Hi, I found my recovery started with a combination of thyroid and adrenal support, along with taking nutritional supplements to support mitochondrial function e.g. magnesium, B-vits, ribose and al-car (Dr. Sarah Myhill's treatment regime). For further info, her website it full of really helpful advice: drmyhill.co.uk. Dealing with any toxicity and emotional issues have also played their part in helping me too. Hope this helps. :-)


Unfortunately, they probably wouldn't have been given thyroid hormones until/if their TSH reached the magic number.

I was diagnosed with fibro 14 years ago - Hashimotos in 2005 - now doing well but it is a bumpy ride....

I was told on another site that as I had recovered from Fibro that I did not have it in the first place.... :-)

I am a true believer of optimal treatment of the gut to keep auto-immune issues at bay - and anything else that improves our quality of life.

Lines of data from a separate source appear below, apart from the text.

/-! ### setPending -/

@[simp] theorem State.setPending_v (p : List HostInput) : (s.setPending p).v = s.v := rfl
@[simp] theorem State.setPending_r (p : List HostInput) : (s.setPending p).r = s.r := rfl
@[simp] theorem State.setPending_sticky (p : List HostInput) : (s.setPending p).sticky = s.sticky := rfl
@[simp] theorem State.setPending_err (p : List HostInput) : (s.setPending p).err = s.err := rfl
@[simp] theorem State.setPending_tv (p : List HostInput) : (s.setPending p).tv = s.tv := rfl
@[simp] theorem State.setPending_tn (p : List HostInput) : (s.setPending p).tn = s.tn := rfl
@[simp] theorem State.setPending_tu (p : List HostInput) : (s.setPending p).tu = s.tu := rfl
@[simp] theorem State.setPending_nv (p : List HostInput) : (s.setPending p).nv = s.nv := rfl
@[simp] theorem State.setPending_ilen (p : List HostInput) : (s.setPending p).ilen = s.ilen := rfl
@[simp] theorem State.setPending_ibuf (p : List HostInput) : (s.setPending p).ibuf = s.ibuf := rfl
@[simp] theorem State.setPending_olen (p : List HostInput) : (s.setPending p).olen = s.olen := rfl
@[simp] theorem State.setPending_obuf (p : List HostInput) : (s.setPending p).obuf = s.obuf := rfl
@[simp] theorem State.setPending_inflight (p : List HostInput) : (s.setPending p).inflight = s.inflight := rfl
@[simp] theorem State.setPending_pending (p : List HostInput) : (s.setPending p).pending = p := rfl
@[simp] theorem State.setPending_replies (p : List HostInput) : (s.setPending p).replies = s.replies := rfl
@[simp] theorem State.setPending_busyReads (p : List HostInput) : (s.setPending p).busyReads = s.busyReads := rfl
@[simp] theorem State.getV_setPending (p : List HostInput) (k : Fin 8) : (s.setPending p).getV k = s.getV k := rfl
@[simp] theorem State.getR_setPending (p : List HostInput) (k : Fin 8) : (s.setPending p).getR k = s.getR k := rfl

/-! ### reply -/

@[simp] theorem State.reply_v (x : Reply) : (s.reply x).v = s.v := rfl
@[simp] theorem State.reply_r (x : Reply) : (s.reply x).r = s.r := rfl
@[simp] theorem State.reply_sticky (x : Reply) : (s.reply x).sticky = s.sticky := rfl
@[simp] theorem State.reply_err (x : Reply) : (s.reply x).err = s.err := rfl
@[simp] theorem State.reply_tv (x : Reply) : (s.reply x).tv = s.tv := rfl
@[simp] theorem State.reply_tn (x : Reply) : (s.reply x).tn = s.tn := rfl
@[simp] theorem State.reply_tu (x : Reply) : (s.reply x).tu = s.tu := rfl
@[simp] theorem State.reply_nv (x : Reply) : (s.reply x).nv = s.nv := rfl
@[simp] theorem State.reply_ilen (x : Reply) : (s.reply x).ilen = s.ilen := rfl
@[simp] theorem State.reply_ibuf (x : Reply) : (s.reply x).ibuf = s.ibuf := rfl
@[simp] theorem State.reply_olen (x : Reply) : (s.reply x).olen = s.olen := rfl
@[simp] theorem State.reply_obuf (x : Reply) : (s.reply x).obuf = s.obuf := rfl
@[simp] theorem State.reply_inflight (x : Reply) : (s.reply x).inflight = s.inflight := rfl
@[simp] theorem State.reply_pending (x : Reply) : (s.reply x).pending = s.pending := rfl
@[simp] theorem State.reply_replies (x : Reply) : (s.reply x).replies = s.replies ++ [x] := rfl
@[simp] theorem State.reply_busyReads (x : Reply) : (s.reply x).busyReads = s.busyReads := rfl
@[simp] theorem State.getV_reply (x : Reply) (k : Fin 8) : (s.reply x).getV k = s.getV k := rfl
@[simp] theorem State.getR_reply (x : Reply) (k : Fin 8) : (s.reply x).getR k = s.getR k := rfl

/-! ### countBusyRead -/

@[simp] theorem State.countBusyRead_v : (s.countBusyRead).v = s.v := rfl
@[simp] theorem State.countBusyRead_r : (s.countBusyRead).r = s.r := rfl
@[simp] theorem State.countBusyRead_sticky : (s.countBusyRead).sticky = s.sticky := rfl
@[simp] theorem State.countBusyRead_err : (s.countBusyRead).err = s.err := rfl
@[simp] theorem State.countBusyRead_tv : (s.countBusyRead).tv = s.tv := rfl
@[simp] theorem State.countBusyRead_tn : (s.countBusyRead).tn = s.tn := rfl
@[simp] theorem State.countBusyRead_tu : (s.countBusyRead).tu = s.tu := rfl
@[simp] theorem State.countBusyRead_nv : (s.countBusyRead).nv = s.nv := rfl
@[simp] theorem State.countBusyRead_ilen : (s.countBusyRead).ilen = s.ilen := rfl
@[simp] theorem State.countBusyRead_ibuf : (s.countBusyRead).ibuf = s.ibuf := rfl
@[simp] theorem State.countBusyRead_olen : (s.countBusyRead).olen = s.olen := rfl
@[simp] theorem State.countBusyRead_obuf : (s.countBusyRead).obuf = s.obuf := rfl
@[simp] theorem State.countBusyRead_inflight : (s.countBusyRead).inflight = s.inflight := rfl
@[simp] theorem State.countBusyRead_pending : (s.countBusyRead).pending = s.pending := rfl
@[simp] theorem State.countBusyRead_replies : (s.countBusyRead).replies = s.replies := rfl
@[simp] theorem State.countBusyRead_busyReads : (s.countBusyRead).busyReads = s.busyReads + 1 := rfl
@[simp] theorem State.getV_countBusyRead (k : Fin 8) : (s.countBusyRead).getV k = s.getV k := rfl
@[simp] theorem State.getR_countBusyRead (k : Fin 8) : (s.countBusyRead).getR k = s.getR k := rfl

Always learning - so important to take control and keep an open mind....

I do feel that many people with Fibro and other chronic conditions do take the prescribed medication which further complicates things with the toxicity - in some case the list is quite long.

The sooner Functional Medicine is the norm - the healthier we will all be.....

in reply to Marz

Ha! Marz - I think I probably know which site you're referring to! I've seen that happen a few times on a fibro site I visit (I don't visit so often nowadays). :-)

in reply to CarolineC57


in reply to Marz

mmm! (-:)

Yes. Once the dose was raised sufficiently.

Also since way back (18 - 15 years ago) nutritional status has improved. That helps too. Also getting better sleep (using Zopiclone). Plus physical rehabilitation. Start slow and increase gradually or crash happens and then setback. (I take 5 mg dexedrine twice per day but good luck getting that...and 1/3 tablet of Percocet when needed).

Lots of factors but getting enough thyroid hormone gives the energy to do what needs to be done.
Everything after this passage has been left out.